Strange behaviour for out of sample predictions

Hi all. I have the following model to pull estimated metric deltas or lifts (percentage impact) for a/b tests (experiments), with very intuitive results, where experiment lifts, which are more uncertain are pulled towards zero, while more certain experiment lifts are kept as is (see included chart)

experiment_ids = np.array([f"exp{i+1:>02.0f}"for i in range(30)])
experiment_lifts = np.array([-0.02, -0.05, -0.011, -0.011, -0.011, -0.021, -0.013, -0.01, -0.0011, -0.0021, -0.0031, -0.0021, -0.0011, -0.0001, -0.0001, -0.0001, 0.001, 0.002, 0.003, 0.003, 0.003, 0.003, 0.01, 0.01, 0.012, 0.013, 0.013, 0.015, 0.02, 0.05])
standard_errors = np.array([0.002, 0.0002, 0.02, 0.01, 0.003, 0.002, 0.0002, 0.02, 0.01, 0.003, 0.002, 0.0002, 0.02, 0.01, 0.003, 0.002, 0.0002, 0.02, 0.01, 0.003, 0.002, 0.0002, 0.02, 0.01, 0.003, 0.002, 0.0002, 0.02, 0.01, 0.003,])

with pm.Model() as normal_normal_non_centered_model:
    normal_normal_non_centered_model.add_coord("experiment", experiment_ids)

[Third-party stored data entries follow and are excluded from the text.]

/-- TRAINING_COMPLETE: the partner's identity and the latency are shown, credits are exchanged, and sending resumes with the
first flit that is not acknowledged. On half of the lanes the port needs NARROW (R371, R372, R374). -/
def execTrainingComplete (p : Port) (peer : BitVec 64) (latNs : BitVec 16) (narrow : Bool) (s : State) :
    Host.Outcome State Fault Refusal :=
  .next (
    let k := p.toNat
    if s.portState k ≠ 1 ∨ ! s.domCarries (84 + k) then s
    else if narrow ∧ ! bit (s.creg .skbCtl k 0) 3 then s.failTraining k
    else
      let s := (s.setCreg .skbPeerLo k 0 (peer.setWidth 32)).setCreg .skbPeerHi k 0 (peer.extractLsb' 32 31 |>.setWidth 32)
      let s := s.setCreg .skbLatns k 0 (latNs.setWidth 32)
      let s := s.setCreg .skbStat k 0 (setFld (s.creg .skbStat k 0) 5 0 (if narrow then 3 else 2))
      let s := s.bump .skbReplay k 0 (s.port k).replay.length
      s.modPort k fun x =>
        { x with
            used := x.replay.foldl (fun u f => Store.set 0 u f.queued.cls.toNat (Store.get 0 u f.queued.cls.toNat + 1)) []
            owed := []
            nak := false
            resent := 0
            ackNs := s.ns
            wasUp := true })

/-- TRAINING_FAILED. -/
def execTrainingFailed (p : Port) (s : State) : Host.Outcome State Fault Refusal :=
  .next (if s.portState p.toNat = 1 then s.failTraining p.toNat else s)

/-! ### The link layer (R373, R374) -/

/-- SKB_FLIT_RECEIVE. -/
def execSkbFlitReceive (p : Port) (flit : List Byte) (fec : Option (BitVec 8)) (s : State) : Host.Outcome State Fault Refusal :=
  .next (s.takeFlit p.toNat flit fec)

/-- NAK. -/
def execNak (p : Port) (expected : BitVec 12) (s : State) : Host.Outcome State Fault Refusal :=
  .next (if s.portUp p.toNat then s.takeNak p.toNat expected else s)

/-- ACK_TIMEOUT: flits wait for an ACK and none has advanced for 50 µs. -/
def execAckTimeout (p : Port) (s : State) : Host.Outcome State Fault Refusal :=
  .next (
    let k := s.port p.toNat
    if s.portUp p.toNat ∧ ! k.replay.isEmpty ∧ k.ackNs + 50000 ≤ s.ns then s.linkRetrain p.toNat else s)

/-! ### Packets at their destination (R375, R397) -/

/-- A packet leaves the list of those received whole. -/
def State.dropIn (s : State) (p : SkbPacket) : State := { s with skbIn := s.skbIn.eraseP fun x => x.1 = p }

/-- The quadrant whose crossbar receives a packet: that of the port at which it came (R207, R298). -/
def State.inQuad (s : State) (p : SkbPacket) : Quad :=
  match s.skbIn.find? fun x => x.1 = p with
  | some x => if x.2 < 8 then BitVec.ofNat 2 (x.2 / 2) else 0
  | none => 0

/-- A packet of a type at its destination: nothing for another type or another device; one whose end-to-end check fails is
discarded, and a request answered with POISON (R375). -/
def State.atDest (s : State) (p : SkbPacket) (ty : BitVec 4) (f : State → State) : State :=
  if p.ptype ≠ ty ∨ p.dst ≠ s.devId then s
  else
    let s := s.dropIn p
    if p.e2eOk then f s else s.respond p true 0 0 []

/-- PACKET_FORWARD: a through packet goes to the output of its route; a CTRL packet is checked first (R378, R388).
A device that forwards no more loses it (R30). [DEDUCED, log 81] -/
def execPacketForward (p : Port) (pkt : SkbPacket) (s : State) : Host.Outcome State Fault Refusal :=
  .next (
    if pkt.dst = s.devId ∨ pkt.ptype = 13 then s
    else
      let s := s.dropIn pkt
      let c := (pktClass pkt.ptype 0).toNat
      if ! s.forwards then s
      else if c = 1 ∧ ! pkt.e2eOk then s.respond pkt true 0 0 [] else s.routePkt p.toNat pkt)

/-- READ: ARG bytes at window address ADDR of the tenant (R207, R375). [DESIGN CHOICE, log 10] -/
def execRead (pkt : SkbPacket) (s : State) : Host.Outcome State Fault Refusal :=
  let q := s.inQuad pkt
  .next (s.atDest pkt 0 fun s =>
    let n := min 4096 pkt.arg.toNat
    let r := s.readWindow q pkt.tenant (fld pkt.addr 47 0) n
    match r.1 with
    | some bs => r.2.respond pkt (bs.any (·.2)) 0 0 (bs.map (·.1))
    | none => r.2.respond pkt true 0 0 (List.replicate n 0))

    lifts = pm.Data("lifts", experiment_lifts, dims="experiment")
    standard_errors = pm.Data(
        "standard_errors", standard_errors, dims="experiment"
    )

    M = pm.Normal("M", mu=0, sigma=0.02)
    s = pm.HalfNormal("s", 0.02)
    noise = pm.Normal(
        "noise", mu=0, sigma=1, dims="experiment"
    )  
    delta = pm.Deterministic("delta", M + s * noise, dims="experiment")
    obs = pm.Normal(
        "obs", mu=delta, sigma=standard_errors, observed=lifts, dims="experiment"
    )

with normal_normal_non_centered_model:
    idata = pm.sample(tune=15000, target_accept=0.99)

with normal_normal_non_centered_model:
    idata.extend(pm.sample_posterior_predictive(idata))

posterior_pred_samples = idata.posterior_predictive["obs"]
posterior_pred_mean = posterior_pred_samples.mean(("chain", "draw"))
posterior_pred_se = posterior_pred_samples.std(axis=(0, 1))

However, when I try out of sample prediction, the posterior predictions are all centered around zero and behave very differently:

new_experiment_ids = np.array(["new_exp1", "new_exp2", "new_exp3", "new_exp4"])
new_lifts = np.array([-0.02, 0.01, 0.02, 0.05])
new_standard_errors = np.array([0.002, 0.0002, 0.02, 0.003])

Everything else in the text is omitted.